[Work order]: Write down each entry again, exactly as it reads.

[Input data]:
-- ==== Sys2Proof/Certificates/Slice0/Obligations.lean ====
section
/-! DEFINITION. The statements about the machine, made from the numbered rules of spec/. Each says which rule it
formalises; where it rests on a choice of the model, the docstring names the log entry. -/

open Sys2Proof
open Sys2Proof.Machine

/-! ## Encoding -/

/-- A few words written out from the encodings of R74, R79, R81 and R211 decode to the instructions they stand for. -/
def Obligations.WrittenWordsDecode : Prop :=
  decodeStream .seed (inputOf [0x48]) Cursor.fresh = .ok (.seed 0x48, { ip := 1, data := 0, carry := false }) ∧
  decodeStream .lz (inputOf [0x00, 0x45]) Cursor.fresh = .ok (.lit 0x45, { ip := 2, data := 0x01, carry := false }) ∧
  decodeStream .lz (inputOf [0xC8, 0x01]) Cursor.fresh =
    .ok (.matchNew 3 0x01 (.short 1), { ip := 2, data := 0x10, carry := true }) ∧
  decodeStream .lz (inputOf [0x98]) Cursor.fresh =
    .ok (.matchReuse (.short 3), { ip := 1, data := 0x10, carry := true }) ∧
  decodeStream (.sample false false 4) (inputOf [0x04]) Cursor.fresh =
    .ok (.delta8Plain (.general [false] [false, false, false, true]), { ip := 1, data := 0x20, carry := true }) ∧
  decodeStream (.sample true true 4) (inputOf [0x42]) Cursor.fresh =
    .ok (.delta16Pred (.narrow [(false, true)] [false, false, false, true]), { ip := 1, data := 0x40, carry := true }) ∧
  decodeStream .track (inputOf [0x11, 0x01, 0x3C]) Cursor.fresh =
    .ok (.evt 1 [(0x01, 0x3C)], { ip := 3, data := 0, carry := false }) ∧
  decodeStream .pair (inputOf [0x22, 0x0F]) Cursor.fresh =
    .ok (.cmdVolslide 0x22 0x0F, { ip := 2, data := 0, carry := false }) ∧
  decodeHost (.writeReg 0x40 4 0x00000001) = some (.hostStart .dsu)

/-- Decode and encode agree on every stream instruction: the bytes of a well-formed one, standing at the start of a
control byte, decode to it and are consumed whole (R72, R74, R79, R81). -/
def Obligations.DecodeOfEncode : Prop :=
  ∀ (i : Instr) (f : Format), i.wf = true → formatOf i = some f →
    ∃ c, decodeStream f (inputOf (encodeBytes i)) Cursor.fresh = .ok (i, c) ∧ c.ip = (encodeBytes i).length

/-- Tokens one behind another that share control bytes decode back in order: LZ tokens, sample codes, track tokens and
pairs, each read in its own format (R70, R74, R79, R81, R88); and sample codes decode back under the DH that adapts from
code to code, whichever width (R78, R135, R138). -/
def Obligations.TokenSequencesDecodeBack : Prop :=
  (∀ toks : List Instr, (∀ i ∈ toks, i.wf = true ∧ formatOf i ≠ none) →
    decodeTokens (inputOf (pack 0 (toks.flatMap symbolsOf))) (toks.filterMap formatOf) Cursor.fresh = some toks) ∧
  ∀ (w16 : Bool) (dh : Nat) (codes : List SampleCode), codesFollow w16 dh codes = true →
    decodeCodes w16 (inputOf (pack 0 (codes.flatMap fun code => bitSyms (encodeCode code)))) codes.length dh
      Cursor.fresh = some codes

[Solution below]:
-- ==== Sys2Proof/Certificates/Slice0/Obligations.lean ====
section
/-! DEFINITION. The statements about the machine, made from the numbered rules of spec/. Each says which rule it
formalises; where it rests on a choice of the model, the docstring names the log entry. -/

open Sys2Proof
open Sys2Proof.Machine

/-! ## Encoding -/

/-- A few words written out from the encodings of R74, R79, R81 and R211 decode to the instructions they stand for. -/
def Obligations.WrittenWordsDecode : Prop :=
  decodeStream .seed (inputOf [0x48]) Cursor.fresh = .ok (.seed 0x48, { ip := 1, data := 0, carry := false }) ∧
  decodeStream .lz (inputOf [0x00, 0x45]) Cursor.fresh = .ok (.lit 0x45, { ip := 2, data := 0x01, carry := false }) ∧
  decodeStream .lz (inputOf [0xC8, 0x01]) Cursor.fresh =
    .ok (.matchNew 3 0x01 (.short 1), { ip := 2, data := 0x10, carry := true }) ∧
  decodeStream .lz (inputOf [0x98]) Cursor.fresh =
    .ok (.matchReuse (.short 3), { ip := 1, data := 0x10, carry := true }) ∧
  decodeStream (.sample false false 4) (inputOf [0x04]) Cursor.fresh =
    .ok (.delta8Plain (.general [false] [false, false, false, true]), { ip := 1, data := 0x20, carry := true }) ∧
  decodeStream (.sample true true 4) (inputOf [0x42]) Cursor.fresh =
    .ok (.delta16Pred (.narrow [(false, true)] [false, false, false, true]), { ip := 1, data := 0x40, carry := true }) ∧
  decodeStream .track (inputOf [0x11, 0x01, 0x3C]) Cursor.fresh =
    .ok (.evt 1 [(0x01, 0x3C)], { ip := 3, data := 0, carry := false }) ∧
  decodeStream .pair (inputOf [0x22, 0x0F]) Cursor.fresh =
    .ok (.cmdVolslide 0x22 0x0F, { ip := 2, data := 0, carry := false }) ∧
  decodeHost (.writeReg 0x40 4 0x00000001) = some (.hostStart .dsu)

/-- Decode and encode agree on every stream instruction: the bytes of a well-formed one, standing at the start of a
control byte, decode to it and are consumed whole (R72, R74, R79, R81). -/
def Obligations.DecodeOfEncode : Prop :=
  ∀ (i : Instr) (f : Format), i.wf = true → formatOf i = some f →
    ∃ c, decodeStream f (inputOf (encodeBytes i)) Cursor.fresh = .ok (i, c) ∧ c.ip = (encodeBytes i).length

/-- Tokens one behind another that share control bytes decode back in order: LZ tokens, sample codes, track tokens and
pairs, each read in its own format (R70, R74, R79, R81, R88); and sample codes decode back under the DH that adapts from
code to code, whichever width (R78, R135, R138). -/
def Obligations.TokenSequencesDecodeBack : Prop :=
  (∀ toks : List Instr, (∀ i ∈ toks, i.wf = true ∧ formatOf i ≠ none) →
    decodeTokens (inputOf (pack 0 (toks.flatMap symbolsOf))) (toks.filterMap formatOf) Cursor.fresh = some toks) ∧
  ∀ (w16 : Bool) (dh : Nat) (codes : List SampleCode), codesFollow w16 dh codes = true →
    decodeCodes w16 (inputOf (pack 0 (codes.flatMap fun code => bitSyms (encodeCode code)))) codes.length dh
      Cursor.fresh = some codes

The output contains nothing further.